I would like the output to be an array of shape (3, 3, 15).

Answer 1

You can just insert an extra dimension into the matrices and NumPy broadcasting will do the rest:

matrix1[..., None] + vector*matrix2[..., None]

Answer 2

In [1]: m1 = np.arange(1,10).reshape(3,3)
In [2]: vector = np.array([-7., -6., -5., -4., -3., -2., -1.,  0.,  1.,  2.,  3.
   ...: ,  4., 5., 6.,  7.])
In [4]: m2 = np.array([5,10,20])[:,None]+np.zeros(3,int)
In [5]: m2
Out[5]:
array([[ 5,  5,  5],
       [10, 10, 10],
       [20, 20, 20]])
In [6]: vector.shape
Out[6]: (15,)

np.array(answer) will produce a (15,3,3) array.
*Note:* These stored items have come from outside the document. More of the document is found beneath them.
def planMmaChecked (c : TileCtx) (ctab : Nat) (t : Tile) (f : MmaF) (pa : Nat) (p : MmaParam) (fa fb : Fmt) :
    Judged :=
  let ka := p.aRef + t.regNat f.areg
  let kb := p.bRef + t.regNat f.breg
  let ea := vecExtent fa p.aStride p.n p.aBytes p.aCmp
  let eb := vecExtent fb p.bStride p.n p.bBytes p.bCmp
  let ala := if p.aCmp ∨ fa.isMX then 1 else fa.elemBits / 8
  let alb := if p.bCmp ∨ fb.isMX then 1 else fb.elemBits / 8
  match placeOf p.aSpace ka ea ala with
  | .error e => .error e
  | .ok sa =>
    match placeOf p.bSpace kb eb alb with
    | .error e => .error e
    | .ok sb =>
      if p.wide + wideBytes > tmemSize then .error St.addrRange
      else if p.wide % 64 ≠ 0 then .error St.paramCode
      else if p.wide + wideBytes > progBase ∨ (sa.file = false ∧ overlaps sa.addr ea p.wide wideBytes = true) ∨
          (sb.file = false ∧ overlaps sb.addr eb p.wide wideBytes = true) then .error St.matrixOverlap
      else
        .ok {
          rd := sa.mask ea ||| sb.mask eb ||| zoneMask p.wide wideBytes ||| zoneMask pa 64 ||| matrixBit
          wr := zoneMask p.wide wideBytes ||| (if p.more then 0 else if f.dst = 0 then 2 ^ 34 else 2 ^ 35)
          touch := touchOf sa ea ++ touchOf sb eb
          run := fun t' =>
            let pp := t'.mem.poisoned pa 64
            let oa := readOperand t' c.stack ctab sa fa p.aStride p.n p.aBytes p.aCmp
            let ob := readOperand t' c.stack ctab sb fb p.bStride p.n p.bBytes p.bCmp
            let run : MmaRun := {
              int := fa == .int8
              outFmt := p.outFmt
              m := p.m
              nc := p.nc
              n := p.n
              cont := p.cont
              more := p.more
              rowout := f.rowout
              rowmag := f.rowmag
              dst := f.dst
              tensor := p.tensor
              outBase := p.outBase
              rowStride := p.rowStride
              kBase := p.kBase + t.regNat f.kreg
              wideAddr := p.wide
              aVecs := oa.vecs.map fun v => v.map (·.v)
              bVecs := ob.vecs.map fun v => v.map (·.v)
              aPois := oa.vecs.map fun v => v.map (·.p)
              bPois := ob.vecs.map fun v => v.map (·.p)
              seg := 0
              failed := none
              tainted := t.retired || pp }
            ⟨[], [], pzIf (pp || oa.vecs.any (fun v => v.any (·.p)) || ob.vecs.any (fun v => v.any (·.p))),
              .mma run, operandEffs c.num oa ++ operandEffs c.num ob, oa.tables ++ ob.tables⟩ }

/-- Judge an MMA whose parameter block stands in tile memory (R92, R93, R96, R200 to R202). -/
def planMma (c : TileCtx) (ctab : Nat) (t : Tile) (f : MmaF) : Judged :=
  match t.tileRef f.param 64 with
  | .error e => .error e
  | .ok pa =>
    if pa % 64 ≠ 0 then .error St.paramCode
    else
      let p := MmaParam.parse (t.mem.read pa 64)
      if p.m = 0 ∨ p.nc = 0 then .ok .nothing
      else
        match Fmt.ofCode p.fmtA, Fmt.ofCode p.fmtB, Fmt.ofCode p.outFmt with
        | some fa, some fb, some _ =>
          if p.m > 32 ∨ p.nc > 32 then .error St.paramCode
          else if matrixPairOk fa fb = false then .error St.matrixPair
          else if fa = .mx4 ∧ fb = .mx4 ∧ (p.aCmp ∨ p.bCmp) then .error St.operandRate
          else if p.more ∧ p.n % 256 ≠ 0 then .error St.matrixSeg
          else if (p.aSpace ≠ 4 ∧ p.aSpace > 1) ∨ (p.bSpace ≠ 4 ∧ p.bSpace > 1) ∨
              (p.aCmp ∧ p.aSpace ≠ 4) ∨ (p.bCmp ∧ p.bSpace ≠ 4) then .error St.paramCode
          else planMmaChecked c ctab t f pa p fa fb
        | _, _, _ => .error St.fmtReserved

/-! ### Segments -/

def MmaRun.segs (r : MmaRun) : Nat := (r.n + 255) / 256

def elemAt (vs : List (List Val)) (k i : Nat) : Val := (((vs[k]?).getD [])[i]?).getD Val.zero

def poisAt (vs : List (List Bool)) (k i : Nat) : Bool := (((vs[k]?).getD [])[i]?).getD false

/-- A pair value after an update whose exact value is `x` and whose combined magnitudes sum to `mag`: hi is
its rounding, lo one of the words that R73 allows. Answers hi, lo and the flags of hi. -/
def pairUpdate (x mag : Val) : Nat × Nat × Flags :=
  let s := splitPair x
  match x, mag with
  | .num _ m e, .num _ gm ge =>
    let lo' := ((s.2.1 : Int) + Config.pairNoise m e gm ge).toNat % 2 ^ 32
    let v := pairVal s.1 lo'
    let hi := val32 s.1
    let ulpHalf := match hi with
      | .num _ hm he => (1, Layout.fp32.ulpExp hm he - 1)
      | _ => (0, 0)
    let small := match val32 lo' with
      | .num _ lm le => hi.isNaN == false && hi.isInf == false && hi.isZero == false &&
          cmpMag lm le ulpHalf.1 ulpHalf.2 != .gt
      | _ => false
    if small && within v x gm (46 - ge) then (s.1, lo', s.2.2) else s
  | _, _ => s

def pairUpdateVal (x mag : Val) : Val × Flags :=
  let u := pairUpdate x mag
  (pairVal u.1 u.2.1, u.2.2)

/-- One product, exact; beyond the FP32 range it enters as ±∞ with OF (R61). -/
def product (a b : Val) : Val × Flags :=
  let p := a.mul b
  match p.1 with
  | .num neg m e =>
    if m ≠ 0 ∧ cmpMag m e Layout.fp32.maxSig (Layout.fp32.emax - 23) = Ordering.gt then
      (.inf neg, p.2 ||| Flags.ovf) else p
  | _ => p

/-- One add into the running sum, SR with the draw `u` (R62). -/
def runAdd (s p : Val) (u : Nat) : Val × Flags :=
  let x := s.add p
  let r := Layout.fp32.round .sr u false x.1
  (r.1, x.2 ||| r.2)

/-- Σ over a list of products in order, from +0; `us` gives the draw of each term (R62). -/
def runningSum (us : Nat → Nat) : List (Val × Val) → Nat → Val → Flags → Val × Flags
  | [], _, s, fl => (s, fl)
  | (a, b) :: r, k, s, fl =>
    let p := product a b
    let x := runAdd s p.1 (us k)
    runningSum us r (k + 1) x.1 (fl ||| p.2 ||| x.2)

/-- The draw of purpose 0x0 for a term of an element (R55). -/
def mmaDraw (seed step tensor idx term : Nat) : Nat :=
  draw seed (drawCounter step 0 tensor ((idx % 2 ^ 40) * 2 ^ 32 + term % 2 ^ 32))

/-- The linear index of output element (i, j), modulo 2^40 (R201). -/
def Seg.index (g : Seg) (i j : Nat) : Nat := (g.outBase + i * g.rowStride + j) % 2 ^ 40

/-- The bits of a cell's word. -/
def Seg.bits (g : Seg) : Nat := if g.pair then 64 else 32

/-- The value of a cell's word. -/
def Seg.value (g : Seg) (w : Nat) : Val := if g.pair then pairVal (w % 2 ^ 32) (w / 2 ^ 32) else val32 w

/-- What the running sum of a cell starts from. -/
def Seg.startAt (g : Seg) (i j : Nat) : Val := g.value ((g.start[i * g.nc + j]?).getD 0)
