namespace Sys2Proof.Machine

/-- The instruction at PC (R173). -/
def Tile.fetch (t : Tile) : TInsn := TInsn.decode (t.mem.nat (progBase + 8 * t.pc) 8)

/-! ### Program faults (R208, R209) -/

/-- Record a program fault: the first is recorded and posted, a later one sets MORE. Issue stops. -/
def Tile.raise (num : Nat) (t : Tile) (status pc detail : Nat) : TileRes :=
  let st := match t.state with
    | .loading => SeqState.loading
    | _ => .faulted
  if t.fault.status ≠ 0 then
    ⟨{ t with state := st, fault := { t.fault with more := true } }, [.notClean num status]⟩
  else
    ⟨{ t with state := st, fault := ⟨status, false, pc, detail⟩ },
      [tileEv num status pc, .notClean num status]⟩

/-- A refusal at issue: the instruction has no effect and stays at PC. -/
def Tile.refuse (num : Nat) (t : Tile) (status : Nat) : TileRes :=
  ({ t with stall := .refused }).raise num status t.pc 0

/-! ### Loops and the program counter (R189, R190) -/

def Tile.loopCtr (t : Tile) (lc : Nat) : LoopCtr := Tbl.get t.loops LoopCtr.idle lc

/-- A counter that has reached 0 and whose loop has not yet become inactive. -/
def Tile.exitPending (t : Tile) : Bool :=
  (List.range 4).any fun lc => (t.loopCtr lc).active && (t.loopCtr lc).count == 0

/-- Insert a loop counter by falling start of its body: innermost first. -/
def insertLoop (t : Tile) (lc : Nat) : List Nat → List Nat
  | [] => [lc]
  | k :: ks => if (t.loopCtr k).start < (t.loopCtr lc).start then lc :: k :: ks else k :: insertLoop t lc ks

/-- The active loops whose body ends at PC, innermost first. -/
def Tile.loopsEnding (t : Tile) : List Nat :=
  ((List.range 4).filter fun lc => (t.loopCtr lc).active && (t.loopCtr lc).stop == t.pc).foldr (insertLoop t) []

/-- Count down the loops that end here, the innermost first; the first that stays above 0 gives the next PC, and the loops around
it are not counted then (R190). DESIGN CHOICE: log entry 63. -/
def countDown (t : Tile) : List Nat → Tile × Option Nat
  | [] => (t, none)
  | lc :: r =>
    let l := t.loopCtr lc
    let t' := { t with loops := Tbl.put t.loops lc { l with count := l.count - 1 } }
    if l.count > 1 then (t', some l.start) else countDown t' r

/-- Move past the instruction at PC, which has issued: loop back, go on, or fall through the last
instruction with ST_PC_RANGE (R189). -/
def Tile.advance (num : Nat) (t : Tile) : TileRes :=
  let r := countDown t t.loopsEnding
  let t' := { r.1 with lockPending := false, stall := .none }
  match r.2 with
  | some nx => .ok { t' with pc := nx }
  | none => if t.pc + 1 ≥ t.progLen then t'.raise num St.pcRange t.pc 0 else .ok { t' with pc := t.pc + 1 }

/-- Make every active loop inactive whose body does not hold the target. -/
def leaveLoops (target : Nat) (t : Tile) : Tile :=
  (List.range 4).foldl (fun acc lc =>
    let l := acc.loopCtr lc
    if l.active ∧ ¬ (l.start ≤ target ∧ target ≤ l.stop) then
      { acc with loops := Tbl.put acc.loops lc { l with active := false } } else acc) t

/-- A taken branch or jump (R189, R190). -/
def Tile.jumpTo (t : Tile) (target : Nat) : Tile :=
  let r := countDown t t.loopsEnding
  { leaveLoops target r.1 with pc := target, lockPending := false, stall := .none }

/-! ### Issue -/

/-- The sequencer is free to issue the instruction at PC. -/
def Tile.free (t : Tile) : Bool :=
  t.state == .running && !t.exitPending &&
    (match t.stall with
     | .none => true
     | .port => true
     | .queue => true
     | _ => false)

/-- The sequencer is about to issue exactly `i`. -/
def Tile.at_ (t : Tile) (i : TInsn) : Bool := t.free && t.fetch == i

/-! ### Scalar instructions (R187 to R190) -/

/-- A sign-extended immediate of `n` bits. -/
def sext (n w : Nat) : Word := BitVec.ofInt 64 (signedOf n w)

def Tile.issueLi (num : Nat) (t : Tile) (f : LiF) : TileRes := (t.setReg f.gd (sext 40 f.imm)).advance num

def Tile.issueAddi (num : Nat) (t : Tile) (f : AddiF) : TileRes :=
  (t.setReg f.gd (t.reg f.ga + sext 32 f.imm)).advance num

/-- The ALU operations of Table 05.8. -/
def aluOp (op : Nat) (a b : Word) : Option Word :=
  match op with
  | 0 => some (a + b)
  | 1 => some (a - b)
  | 2 => some (a * b)
  | 3 => some (a &&& b)
  | 4 => some (a ||| b)
  | 5 => some (a ^^^ b)
  | 6 => some (a <<< (b.toNat % 64))
  | 7 => some (a >>> (b.toNat % 64))
  | 8 => some (if a ≤ b then a else b)
  | 9 => some (if a ≤ b then b else a)
  | _ => none

def Tile.issueAlu (num : Nat) (t : Tile) (f : AluF) : TileRes :=
  match aluOp f.op (t.reg f.ga) (t.reg f.gb) with
  | none => t.refuse num St.illegalOp
  | some v => (t.setReg f.gd v).advance num

/-- The branch conditions of Table 05.8. -/
def brCond (cond : Nat) (a b : Word) : Option Bool :=
  match cond with
  | 0 => some (a == b)
  | 1 => some (a != b)
  | 2 => some (decide (a < b))
  | 3 => some (decide (b ≤ a))
  | 4 => some (decide (a.toInt < b.toInt))
  | 5 => some (decide (b.toInt ≤ a.toInt))
  | _ => none

/-- The predictor sees a resolved BR: counters start weakly not-taken, and no target is kept (R206, R217). DESIGN CHOICE: log
entry 63. DESIGN CHOICE: log entry 63. -/
def Tile.predict (t : Tile) (taken : Bool) : Tile :=
  let i := t.pc % 256
  let c := Tbl.get t.btb 1 i
  { t with
    btb := Tbl.put t.btb i (if taken then min 3 (c + 1) else c - 1)
    branches := satAdd 32 t.branches 1
    misses := if decide (2 ≤ c) = taken then t.misses else satAdd 32 t.misses 1 }

def Tile.issueBr (num : Nat) (t : Tile) (f : BrF) : TileRes :=
  match brCond f.cond (t.reg f.ga) (t.reg f.gb) with
  | none => t.refuse num St.illegalOp
  | some taken =>
    if f.target ≥ t.progLen then t.refuse num St.pcRange
    else
      let t' := t.predict taken
      if taken then .ok (t'.jumpTo f.target) else t'.advance num

def Tile.issueJmp (num : Nat) (t : Tile) (target : Nat) : TileRes :=
  if target ≥ t.progLen then t.refuse num St.pcRange else .ok (t.jumpTo target)

/-- LOOP (R190). One of count 0 whose place to go on is past the last instruction faults at its own PC. DESIGN CHOICE: log entry
63. -/
def Tile.issueLoop (num : Nat) (t : Tile) (f : LoopF) : TileRes :=
  let enclosed := (List.range 4).any fun lc =>
    let l := t.loopCtr lc
    l.active && decide (l.start ≤ t.pc ∧ t.pc ≤ l.stop ∧ l.stop < f.stop)
  if (t.loopCtr f.lc).active ∨ f.stop ≤ t.pc ∨ f.stop ≥ t.progLen ∨ enclosed then t.refuse num St.loopDepth
  else
    let count := if f.creg = 0 then f.imm else t.regNat f.creg % 2 ^ 32
    let t' := { t with lockPending := false, stall := .none }
    if count = 0 then
      (if f.stop + 1 ≥ t.progLen then t'.raise num St.pcRange t.pc 0 else .ok { t' with pc := f.stop + 1 })
    else .ok { t' with loops := Tbl.put t.loops f.lc ⟨count, t.pc + 1, f.stop, true⟩, pc := t.pc + 1 }

/-- The loop whose counter has reached 0 becomes inactive (LOOP_EXIT, R190). -/
def Tile.loopExit (t : Tile) (lc : Nat) : Tile :=
  let l := t.loopCtr lc
  if l.active ∧ l.count = 0 then { t with loops := Tbl.put t.loops lc { l with active := false } } else t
With numpy broadcasting, we can get the same with:

In [12]: (m1+vector[:,None,None]*m2)
Out[12]:
array([[[ -34.,  -33.,  -32.],
        [ -66.,  -65.,  -64.],
        [-133., -132., -131.]],

       [[ -29.,  -28.,  -27.],
        [ -56.,  -55.,  -54.],
        [-113., -112., -111.]],

       ...

       [[  36.,   37.,   38.],
        [  74.,   75.,   76.],
        [ 147.,  148.,  149.]]])

vector becomes (15,1,1) and the m's (1,3,3) to match, together making (15,3,3).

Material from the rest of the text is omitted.